For Bun: Bun's module resolver supports NODE_PATH for both CJS and ESM. loopx sets NODE_PATH to include its own package directory when running under Bun.

In both cases, the resolution always points to the post-delegation version. If a local install triggered delegation, the helpers resolve to the local version's package. This ensures script helpers match the running CLI version.

3.4 Bash Script Binary Access

loopx injects a LOOPX_BIN environment variable into every script's execution environment.
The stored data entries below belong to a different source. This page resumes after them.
-- ==== Sys2Proof/Tests/Slice0.lean ====
section
/-! SUPPORT. Small tests whose expected values come from the spec's rules, tables and worked cases, and for every statement with
hypotheses a concrete state and operands that meet them. -/

set_option Elab.async false
set_option linter.unusedVariables false

namespace Sys2Proof.Tests

open Sys2Proof Sys2Proof.Machine

/-! ### Small states -/

/-- A HUB in READY, every leg OFF without a window. -/
def hub : State := { State.reset with cable := { Cable.reset with startup := .ready, settlingEnds := none } }

/-- An END in READY. -/
def endPart : State := { hub with role := .endRole, strap := .endRole }

/-- The start-up at a point of its own. -/
def atStart (u : StartUp) : State := { State.reset with cable := { Cable.reset with startup := u, settlingEnds := none } }

/-- A HUB with a commit job at a write. -/
def withJob (n : Nat) (poll : Option Time) : State :=
  { hub with cable := { hub.cable with job := some ⟨State.reset.cable.learned, State.reset.cable.serial, n, poll⟩ } }

/-- Leg 0 with a window, in a state, its lanes owned and on the state's path. -/
def placed (s : State) (w : Window) (st : LegState) : State :=
  (s.modLeg 0 (fun l => { l with state := st })).installWindow 0 w

/-- A HUB whose leg 0 has copper and host lane 2 alone. -/
def one (st : LegState) : State := placed hub ⟨2, 1, 0⟩ st

/-- A HUB whose leg 0 has all eight lanes. -/
def wide (st : LegState) : State := placed hub ⟨0, 8, 0⟩ st

/-- An END whose leg 0 has copper and host lane 2 alone. -/
def atEnd (st : LegState) : State := placed endPart ⟨2, 1, 0⟩ st

def counted (st : LegState) (n : Nat) : State := (one st).modLeg 0 (fun l => { l with errCount := n })

/-- Lane 2 at the last reading of its debounce. -/
def debounced (st : LegState) (p : Presence) : State :=
  (one st).modLane 2 (fun l => { l with presence := p, debounce := 3 })

/-- Leg 0 with its holdoff, deadline and attempt. -/
def timed (st : LegState) (p : Presence) (n : Nat) : State :=
  ((one st).modLane 2 (fun l => { l with presence := p })).modLeg 0 (fun l =>
    { l with holdoff := some 1, deadline := some 1, attempt := some n })

/-- An END whose watches run. -/
def watched (st : LegState) : State :=
  let s := (atEnd st).modLeg 0 (fun l => { l with probeWait := some 1 })
  { s with resp := { s.resp with silence := some 1 } }

/-- A transaction of leg 0. -/
def carrying (w : Work) (ph : EngineState) : Transaction := ⟨0, w, false, 0, ph, true, some 200, none, 2000⟩

/-- A HUB leg in a state whose transaction waits for its reply, its keepalive timer running. -/
def flying (st : LegState) (w : Work) : State :=
  let s := (one st).modLeg 0 (fun l => { l with keepalive := some 7, attempt := some 1 })
  { s with tx := some (carrying w .waiting), grant := some ⟨0, 1, 8⟩ }

def keeping (st : LegState) : State := (one st).modLeg 0 (fun l => { l with keepalive := some 7 })

def inPhase (ph : EngineState) : State := { one .up with tx := some (carrying .drain ph) }

/-- Two replies in a row have failed. -/
def timedOut (st : LegState) : State := (flying st (.item .keepalive)).modLeg 0 (fun l => { l with timeouts := 2 })

/-- An END with one item waiting and a beat remembered. -/
def drained (b : Option (Fin 16)) : State :=
  let s := (atEnd .up).modLeg 0 (fun l => { l with queue := [.retrainRequest] })
  { s with resp := { s.resp with beatPrev := b } }

/-- An END that has answered a FETCH of its IDENT. -/
def holding : State :=
  let s := atEnd .up
  { s with resp := { s.resp with held := some ⟨false, 2, 1, 0, [], [1]⟩ } }

def settling : State := (atEnd .train).modLane 2 (fun l => { l with settleUntil := some 300 })

def crowded : State := (atEnd .up).modLeg 0 (fun l => { l with queue := List.replicate 4 .retrainRequest })

def full : State := (one .up).modLeg 0 (fun l => { l with queue := List.replicate 4 .keepalive })

/-- A reply is being sent. -/
def replying (resets : Bool) : State :=
  { hub with port := ⟨false, some ⟨1, 9⟩, [⟨1, 9, .ok, [], true, resets⟩]⟩ }

/-- An image of one empty THRESHOLDS-less chain: a record of an unknown type and no data. -/
def lossless : List Byte := [0x48, 0x4A, 1, 11, 0, 0, 0, 9, 0, 0, 0]

/-- A response frame to the transaction of `flying` with its CRC. -/
def replied (low : BitVec 2) (item : Byte) (more : Bool) (data : List Byte) : ResponseBody :=
  { ({ seq := false, more := more, item := item, reason := 0, data := data, crc := 0 } : ResponseBody) with
    crc := crc8 (responseBytes low 0 ⟨false, more, item, 0, data, 0⟩) }

/-- A REFUSE to it. -/
def refused (item reason : Byte) : ResponseBody :=
  ⟨false, false, item, reason, [], crc8 (responseBytes 3 0 ⟨false, false, item, reason, [], 0⟩)⟩

/-- A command frame with its CRC. -/
def cmd (kind : BitVec 3) (item : Byte) (lane : WinIx) (data : List Byte) : CommandBody :=
  ⟨false, 0, lane, 0, data, crc8 (commandBytes kind item false 0 lane 0 data)⟩

/-- A measured search of POST in INC with best merit 40. -/
def record : Search := ⟨.post, .inc, 40, false, 3, some .measure, .step, false, false, false⟩

/-- The tally of an ADAPT lane that entered with code 7. -/
def tally : AdaptLane := ⟨7, [6, 7, 8], [], .peaking, .measure, false⟩

/-- Lane 2 of leg 0 under a search, in attempt n. -/
def searching (s : State) (n : Nat) (k : Search) : State :=
  (s.modLane 2 (fun l => { l with search := some k })).modLeg 0 (fun l => { l with attempt := some n, negRate := some .m })

def adapting (s : State) (n : Nat) (v : Vector AdaptLane 8) : State :=
  s.modLeg 0 (fun l => { l with adapt := some v, attempt := some n, negRate := some .m })

def verifying (s : State) (n : Nat) (v : Vector VerifyLane 8) : State :=
  s.modLeg 0 (fun l => { l with verify := some v, attempt := some n, negRate := some .m })

/-- Eight lanes in UP, every one but lane 0 with a good report in the set. -/
def gathered (n : Nat) : State :=
  (wide .up).modLeg 0 (fun l =>
    { l with reportSet := (Vector.replicate 8 (some ⟨16, 64, 0, 0⟩)).set 0 none, errCount := n })
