-- ==== Sys2Proof/Proofs/StepKeeps.lean ====
section
/-! SUPPORT. Every command keeps the ranges and the windows (`State.Keeps`): the arbiter, the sideband at both ends, the cable
memory unit and the management port, and the dispatch over all commands. -/

open Sys2Proof Sys2Proof.Machine

namespace Sys2Proof.Machine

theorem State.Keeps.ite {s t u : State} {p : Prop} [Decidable p] (h : s.Keeps t) (k : s.Keeps u) : s.Keeps (if p then t else u) := by
  split
  · exact h
  · exact k

/-- `State.Keeps.trans` with the last operation first. -/
theorem State.Keeps.after {s t u : State} (k : t.Keeps u) (h : s.Keeps t) : s.Keeps u := h.trans k

theorem State.keeps_reply (s : State) (st : Status) (payload : List Byte) : s.Keeps (s.reply st payload) :=
  .of_eq rfl rfl rfl rfl

theorem State.keeps_post (s : State) (k : NoticeKind) (o : Option LegId) (data : List Byte) : s.Keeps (s.post k o data) :=
  .of_eq rfl rfl rfl rfl

theorem State.keeps_setTx (s : State) (x : Option Transaction) : s.Keeps { s with tx := x } := .of_eq rfl rfl rfl rfl

theorem State.keeps_setResp (s : State) (r : Responder) : s.Keeps { s with resp := r } := .of_eq rfl rfl rfl rfl

theorem State.keeps_countTx (s : State) : s.Keeps s.countTx := .of_eq rfl rfl rfl rfl

theorem State.keeps_setLeg (s : State) (g : LegId) (f : Leg → Leg)
    (h : ∀ l, (f l).window = l.window ∧ (f l).state = l.state ∧ (l.Ok → (f l).Ok)) : s.Keeps (s.modLeg g f) :=
  (s.acts_setLeg g f h).toKeeps

theorem State.keeps_requeue (s : State) (g : LegId) (f : Leg → Leg) (h : ∀ l : Leg, l.Requeued (f l)) : s.Keeps (s.modLeg g f) :=
  (s.acts_requeue g f h).toKeeps

/-! ### The arbiter (R152 to R160) -/

theorem State.keeps_beginTx (s : State) (g : LegId) (w : Work) : s.Keeps (s.beginTx g w) := by
  unfold State.beginTx
  exact .after (State.keeps_setTx _ _) (State.keeps_setLeg _ g _ fun _ => ⟨rfl, rfl, fun h => h⟩)

theorem State.keeps_startNext {s t : State} {g : LegId} (h : s.startNext g = some t) : s.Keeps t := by
  unfold State.startNext at h
  split at h
  · cases h
    exact .after (State.keeps_countTx _) (.after (State.keeps_requeue _ g _ fun l => l.popped_requeued _)
      (s.keeps_beginTx g _))
  · split at h
    · cases h
      exact .after (State.keeps_countTx _) (s.keeps_beginTx g _)
    · cases h

theorem Leg.passedOver_le (l : Leg) (held : Bool) : l.passedOver held ≤ 12 := by
  unfold Leg.passedOver
  split
  · omega
  · split <;> omega

theorem State.endGrant_leg (s : State) (r : Grant) (g : LegId) :
    (s.endGrant r).leg g = { s.leg g with passOver := (s.leg g).passedOver (g == r.leg) } :=
  State.mapLegs_leg s (fun g l => { l with passOver := l.passedOver (g == r.leg) }) g

theorem State.keeps_endGrant (s : State) (r : Grant) : s.Keeps (s.endGrant r) := by
  refine .of_samePlaces ⟨rfl, id, fun g => ?_, fun g => ?_, fun _ => ⟨rfl, rfl, rfl⟩⟩ fun h => ⟨h.1, fun g => ?_, h.2.2⟩ <;>
    rw [State.endGrant_leg]
  obtain ⟨h1, h2, h3, h4, h5, -, rest⟩ := h.2.1 g
  exact ⟨h1, h2, h3, h4, h5, Leg.passedOver_le _ _, rest⟩

theorem State.keeps_choose (s : State) : s.Keeps s.choose := by
  unfold State.choose
  split
  · exact .refl s
  · rename_i g _
    cases h : State.startNext { s with grant := some ⟨g, 0, 8⟩ } g with
    | none => exact .refl s
    | some t => exact .trans (t := { s with grant := some ⟨g, 0, 8⟩ }) (.of_eq rfl rfl rfl rfl) (State.keeps_startNext h)

theorem State.keeps_arbitrate (s : State) (ends : Bool) : s.Keeps (s.arbitrate ends) := by
  unfold State.arbitrate
  refine .ite (.refl s) ?_
  split
  · exact s.keeps_choose
  · rename_i r _
    have ended (r : Grant) : s.Keeps (s.endGrant r).choose := (s.keeps_endGrant r).trans (State.keeps_choose _)
    refine .ite (ended _) ?_
    split
    · rename_i t h
      exact .trans (t := { s with grant := some (s.extended r) }) (.of_eq rfl rfl rfl rfl) (State.keeps_startNext h)
    · exact ended _

/-- An operation of a leg followed by the arbiter's choice. -/
theorem State.Acts.arbitrated {s t : State} {g : LegId} (h : s.Acts g t) (ends : Bool) : s.Keeps (t.arbitrate ends) :=
  h.toKeeps.trans (t.keeps_arbitrate ends)

/-! ### Lanes (R11 to R17) -/

theorem State.keeps_takeReport (s : State) (g : LegId) (c : LaneId) (rep : Report) : s.Keeps (s.takeReport g c rep) := by
  have recorded : s.Keeps (s.modLane c (fun l => { l with report := some rep, merit := rep.merit })) := by
    refine .of_modLane s c _ ⟨rfl, rfl, rfl⟩ fun h => ?_
    obtain ⟨ht, hf, hp, hd, hd', hb, -, search⟩ := h.1 c
    exact ⟨ht, hf, hp, hd, hd', hb, rfl, search⟩
  have handed := recorded.trans (State.acts_handReport _ g c rep).toKeeps
  unfold State.takeReport
  exact .ite handed (handed.trans (State.acts_joinSet _ g c rep).toKeeps)

theorem State.keeps_writeTaps (s : State) (c : LaneId) (t : Taps) (h : s.InRange → t.lawful) : s.Keeps (s.writeTaps c t) := by
  refine .of_modLane s c _ ⟨rfl, rfl, rfl⟩ fun r => ?_
  obtain ⟨-, rest⟩ := r.1 c
  exact ⟨h r, rest⟩

theorem State.tapOutcome_lawful {s : State} (h : s.InRange) (g : LegId) (i : WinIx) (q : TapRequest) :
    (s.tapOutcome g i q).taps.lawful := applyRequest_lawful (h.1 _).1 h.2.2.1 _ q

theorem State.keeps_applyTaps (s : State) (g : LegId) (i : WinIx) (q : TapRequest) : s.Keeps (s.applyTaps g i q) := by
  rcases s.applyTaps_cases g i q with ⟨-, e⟩ | ⟨-, e⟩ <;> rw [e]
  · exact s.keeps_writeTaps _ _ fun h => State.tapOutcome_lawful h g i q
  · exact .refl s

theorem State.keeps_setFarTaps (s : State) (g : LegId) {t : TapStatus} (h : t.taps.lawful) : s.Keeps (s.setFarTaps g t) := by
  refine .ite (.of_modLane s _ _ ⟨rfl, rfl, rfl⟩ fun r => ?_) (.refl s)
  obtain ⟨ht, -, rest⟩ := r.1 (s.winLane g t.index)
  exact ⟨ht, fun u e => by cases e; exact h, rest⟩

theorem State.farReadDone_leg (s : State) (st : Status) (payload : List Byte) (g : LegId) :
    (s.farReadDone st payload).leg g = s.leg g := by
  rcases s.farReadDone_cases st payload with e | e <;> rw [e]
  rfl

theorem State.abandon_leg (s : State) (g k : LegId) : (s.abandon g).leg k = s.leg k := by
  unfold State.abandon
  split
  · split
    · split
      · exact State.farReadDone_leg _ _ _ k
      · rfl
    · rfl
  · rfl

/-- The leg's record after a stop: the entry to OFF, flushed, with the sideband's and the arbiter's figures cleared (R26). -/
theorem State.stopLeg_leg (s : State) (g : LegId) (cause : LegCause) :
    (s.stopLeg g cause).leg g
      = { ((s.leg g).entered s.role .off none s.time).flushed with timeouts := 0, passOver := 0, drainDone := false } := by
  unfold State.stopLeg
  rw [State.modLeg_leg_same, State.abandon_leg, State.flush_leg, if_pos rfl, State.enter_leg, if_pos rfl]

theorem State.stopLeg_state (s : State) (g : LegId) (cause : LegCause) : ((s.stopLeg g cause).leg g).state = .off := by
  rw [State.stopLeg_leg]; rfl

theorem Lane.legReset_ok {l : Lane} (h : l.Ok) : l.legReset.Ok := by
  refine ⟨?_, fun _ e => (nomatch e), (by decide : 7 ≤ 15), (by decide : (-31 : Int) ≤ 0),
    (by decide : (0 : Int) ≤ 31), Nat.zero_le 3, rfl, fun _ e => nomatch e⟩
  simp only [Lane.legReset]
  split
  · exact h.1
  · decide

/-- The lanes of a leg in OFF are on path OFF already, so resetting them moves no path (R8, R18). -/
theorem State.keeps_legReset (s : State) (g : LegId) (off : (s.leg g).state = .off) : s.Keeps (s.modWindow g Lane.legReset) := by
  constructor
  · refine fun h => ⟨fun c => ?_, h.2⟩
    rw [State.modWindow_lane]
    split
    · exact Lane.legReset_ok (h.1 c)
    · exact h.1 c
  · intro h
    have path (c : LaneId) (hc : c ∈ s.winLanes g) : (s.lane c).path = .off := by
      cases hw : (s.leg g).window with
      | none => simp [State.winLanes, hw] at hc
      | some w =>
        rw [State.winLanes_of_window hw, Window.mem_lanes_iff_indexOf] at hc
        obtain ⟨i, hi⟩ := hc
        rw [((h.2.2.2 c).1 g w hw i hi).2.2, off]
        rfl
    refine State.SamePlaces.windowsOk (s := s) ⟨rfl, id, fun _ => rfl, fun _ => rfl, fun c => ?_⟩ h
    rw [State.modWindow_lane]
    split
    · rename_i hc
      exact ⟨rfl, rfl, (path c (List.contains_iff_mem.mp hc)).symm⟩
    · exact ⟨rfl, rfl, rfl⟩
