-- ==== Sys2Proof/Proofs/HubTimers.lean ====
section
/-! SUPPORT. The timers of a HUB's leg: the probe holdoff (R28) and the attempt deadline (R24, R36). -/

open Sys2Proof Sys2Proof.Machine

namespace Sys2Proof.Machine

/-! ### The probe holdoff -/

/-- The probe holdoff has expired and stays stopped. -/
def State.unheld (s : State) (g : LegId) : State := s.modLeg g (fun l => { l with holdoff := none })

section
variable {s : State} {g : LegId}

theorem State.unheld_leg : (s.unheld g).leg g = { s.leg g with holdoff := none } :=
  s.modLeg_leg_same g (fun l => { l with holdoff := none })

theorem State.unheld_allPresent : (s.unheld g).allPresent g = s.allPresent g := by
  have window : ((s.unheld g).leg g).window = (s.leg g).window := by rw [State.unheld_leg]
  unfold State.allPresent
  rw [window, State.winLanes_congr window]
  rfl

theorem State.unheld_ident : (s.unheld g).ident g = s.ident g := by
  unfold State.ident
  rw [State.unheld_leg]
  rfl

theorem State.spares_unheld : s.Spares g (s.unheld g) := s.spares_modLeg g (fun l => { l with holdoff := none }) rfl

theorem exec_probeHoldoffExpiry (runs : (s.leg g).holdoff ≠ none) :
    exec (.probeHoldoffExpiry g) s = .next (((s.unheld g).checkListen g).arbitrate false) :=
  congrArg Host.Outcome.next (if_pos (Option.isSome_iff_ne_none.mpr runs))

end

/-! ### Entry to PROBE -/

theorem State.spares_enterProbe (s : State) (g : LegId) : s.Spares g (s.enterProbe g) := by
  refine .of_frame (s.acts_enterProbe g).toLegFrame rfl fun c hc => ?_
  rw [State.enterProbe_lane]
  exact s.enter_outsideKept g .probe .farPresent none c hc

/-- The fields the arbiter leaves alone, after an entry to PROBE. -/
theorem State.enterProbe_field {α : Type} (f : Leg → α) (apart : ∀ l : Leg, f l.apart = f l) (s : State) (g : LegId) (ends : Bool) :
    f (((s.enterProbe g).arbitrate ends).leg g) = f ((s.leg g).entered s.role .probe none s.time) := by
  rw [State.arbitrate_field f apart, State.enterProbe_leg]
  exact Leg.field_of_apart (Leg.push_requeued _ _).apart f apart

/-- The PROBE with the own IDENT is on its way where the queue has a place (R28, R148). -/
theorem State.enterProbe_tells {s : State} {g : LegId} (room : (s.leg g).queue.length < 4) (ends : Bool) :
    ((s.enterProbe g).arbitrate ends).sends g (.probe (s.ident g)) := by
  refine State.arbitrate_sends (State.sends_of_carries (.inl ?_)) ends
  have place : ((s.leg g).entered s.role .probe none s.time).hasRoom := decide_eq_true room
  rw [State.enterProbe_leg, Leg.push_room place]
  exact List.mem_append_right _ (List.mem_singleton_self _)

/-! ### The attempt deadline -/

section
variable {s : State} {g : LegId} (cause : LegCause)

theorem exec_attemptDeadlineExpiry (hub : s.isHub) (runs : (s.leg g).deadline ≠ none) :
    exec (.attemptDeadlineExpiry g) s = .next ((s.attemptFails g .deadline).arbitrate false) :=
  congrArg Host.Outcome.next (if_pos ⟨hub, Option.isSome_iff_ne_none.mpr runs⟩)

/-- An attempt that fails short of the fourth, or a standby verify, goes on with a new attempt. -/
theorem State.attemptFails_trains {n : Nat} (attempt : (s.leg g).attempt = some n) (more : (s.leg g).standbyVerify ∨ n < 4) :
    s.attemptFails g cause = s.enterTrain g cause (if (s.leg g).standbyVerify then 1 else n + 1) := by
  unfold State.attemptFails
  dsimp only
  cases standby : (s.leg g).standbyVerify with
  | true => rfl
  | false =>
    rw [standby] at more
    have below : n < 4 := more.resolve_left Bool.false_ne_true
    rw [attempt]
    exact if_pos below

theorem State.attemptFails_faults {n : Nat} (attempt : (s.leg g).attempt = some n) (standby : (s.leg g).standbyVerify = false)
    (last : 4 ≤ n) : s.attemptFails g cause = s.enterFault g .trainFailed := by
  unfold State.attemptFails
  dsimp only
  rw [standby, attempt]
  exact if_neg (Nat.not_le_of_lt (Nat.lt_succ_of_le last))

end

end Sys2Proof.Machine

/-- Settles O15: the holdoff's end is the check of R28, the deadline's a failed attempt. -/
theorem hubTimersMoveTheLeg : Obligations.HubTimersMoveTheLeg := by
  unfold Obligations.HubTimersMoveTheLeg
  refine ⟨?_, ?_, ?_, ?_⟩
  · intro s g hub listen runs present
    refine ⟨_, exec_probeHoldoffExpiry runs, ?_⟩
    have record : (s.unheld g).leg g = { s.leg g with holdoff := none } := State.unheld_leg
    rw [State.checkListen_probes (s := s.unheld g) hub (by rw [record]; exact listen) (by rw [record])
      (State.unheld_allPresent.trans present)]
    obtain ⟨-, -, port, -, notices⟩ := (s.unheld g).enterProbe_rest g
    have spares := (State.spares_unheld.trans ((s.unheld g).spares_enterProbe g)).arbitrated false
    refine ⟨State.enterProbe_field Leg.state (fun _ => rfl) _ g false, State.enterProbe_field Leg.holdoff (fun _ => rfl) _ g false,
      State.enterProbe_field Leg.enteredAt (fun _ => rfl) _ g false, State.enterProbe_field Leg.attempt (fun _ => rfl) _ g false,
      fun empty => ?_, spares.others, spares.outside, spares.setting, ?_, fun room => ?_⟩
    · rw [State.arbitrate_notices, notices, record, listen]
      exact NoticeQueue.shows_post (by rw [show (s.unheld g).notices = s.notices from rfl, empty]; decide)
    · rw [State.arbitrate_port, port]
      rfl
    · rw [← State.unheld_ident]
      exact State.enterProbe_tells (by rw [record]; exact room) false
  · intro s g listen runs absent
    refine ⟨_, exec_probeHoldoffExpiry runs, ?_⟩
    have spares := (State.spares_unheld (s := s) (g := g)).arbitrated false
    rw [State.checkListen_stays (s := s.unheld g) (.inr (.inr (State.unheld_allPresent.trans absent)))]
    refine ⟨?_, spares.others, State.arbitrate_lanes _ _, State.arbitrate_notices _ _, spares.setting⟩
    rw [State.arbitrate_apart, State.unheld_leg]
    rfl
  · intro s g n hub runs attempting attempt more
    refine ⟨_, exec_attemptDeadlineExpiry hub runs, ?_⟩
    have failed := (s.attemptFails g .deadline).onward_arbitrate false |>.attemptFailed
      ((State.AsBefore.refl s g).attemptFails .deadline attempt attempting fun _ _ => ⟨rfl, rfl, rfl⟩)
    unfold State.AttemptFailed at failed
    rw [if_pos more] at failed
    obtain ⟨begins, retrains⟩ := failed
    rw [State.attemptFails_trains .deadline attempt more] at begins retrains ⊢
    have spares := (s.spares_enterTrain g .deadline (if (s.leg g).standbyVerify then 1 else n + 1)).arbitrated false
    have standby := (State.arbitrate_field Leg.standbyVerify (fun _ => rfl) (s.enterTrain g .deadline
      (if (s.leg g).standbyVerify then 1 else n + 1)) false g).trans
      (Leg.field_of_apart (s.enterTrain_apart g .deadline _) Leg.standbyVerify fun _ => rfl)
    obtain ⟨state, number, errCount, -, -, -, tells⟩ := id begins
    exact ⟨state, number, errCount, (tells hub).1, standby, retrains, spares.others, spares.outside, spares.taps, spares.setting,
      begins⟩
  · intro s g n hub runs attempting attempt standby last
    refine ⟨_, exec_attemptDeadlineExpiry hub runs, ?_⟩
    have off : (s.leg g).state ≠ .off := fun h => by rw [h] at attempting; cases attempting
    have fault : (s.leg g).state ≠ .fault := fun h => by rw [h] at attempting; cases attempting
    obtain ⟨p, record⟩ := State.enterFault_arbitrated off fault .trainFailed false
    have spares := (s.spares_enterFault g .trainFailed).arbitrated false
    rw [State.attemptFails_faults .deadline attempt standby last, record]
    exact ⟨rfl, rfl, rfl, rfl, rfl, rfl, rfl, spares.others, spares.outside, spares.taps, spares.setting⟩
end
This variable contains the resolved realpath of the effective loopx binary (post-delegation), allowing bash scripts to call loopx subcommands reliably:

#!/bin/bash
$LOOPX_BIN output --result "done" --goto "next-step"

4. CLI Interface

4.1 Running Scripts

loopx [options] [script-name]
  • If script-name is provided, loopx looks for a script with that base name in .loopx/.
  • If script-name is omitted, loopx looks for a script named default in .loopx/.
  • If no default script exists and no script name is given, loopx exits with an error message instructing the user to create a script (e.g., "No default script found. Create .loopx/default.ts or specify a script name.").
  • If script-name does not match any script in .loopx/, loopx exits with an error.
  • loopx default (explicitly naming the default script) is valid and runs the script named default, identical to loopx with no script name.

4.2 Options

Flag Description
-n <count> Maximum number of loop iterations (see section 7.1 for counting semantics). Must be a non-negative integer; negative values or non-integers are usage errors. -n 0 validates the starting target (script discovery, name resolution, env file loading) but executes zero iterations, then exits with code 0.
-e <path> Path to a local env file (.env format). The file must exist; a missing file is an error. Variables are merged with global env vars; local values take precedence on conflict.
-h, --help Print usage information. Dynamically lists available scripts discovered in .loopx/. Performs non-fatal discovery and validation — if .loopx/ is missing or contains invalid scripts, help is still displayed with warnings appended.

Flag precedence: A top-level -h / --help takes precedence over other top-level arguments and flags, and exits 0 without running scripts or subcommands.

Duplicate flags: Repeating -n or -e (e.g., -n 5 -n 10 or -e .env1 -e .env2) is a usage error. loopx exits with code 1.

4.3 Subcommands

loopx version

Prints the installed version of loopx and exits.

loopx output

A helper for bash scripts to emit structured output:

loopx output [--result <value>] [--goto <script-name>] [--stop]

Prints the corresponding JSON to stdout. At least one flag must be provided; calling loopx output with no flags is an error.

Example usage in a bash script:

#!/bin/bash
# do work...
$LOOPX_BIN output --result "done" --goto "next-step"
exit 0

loopx env set <name> <value>

Sets a global environment variable stored in the loopx global config directory.

Validation: The variable name must match [A-Za-z_][A-Za-z0-9_]*. Values containing \n or \r are rejected, since multiline values are not supported by the env file format.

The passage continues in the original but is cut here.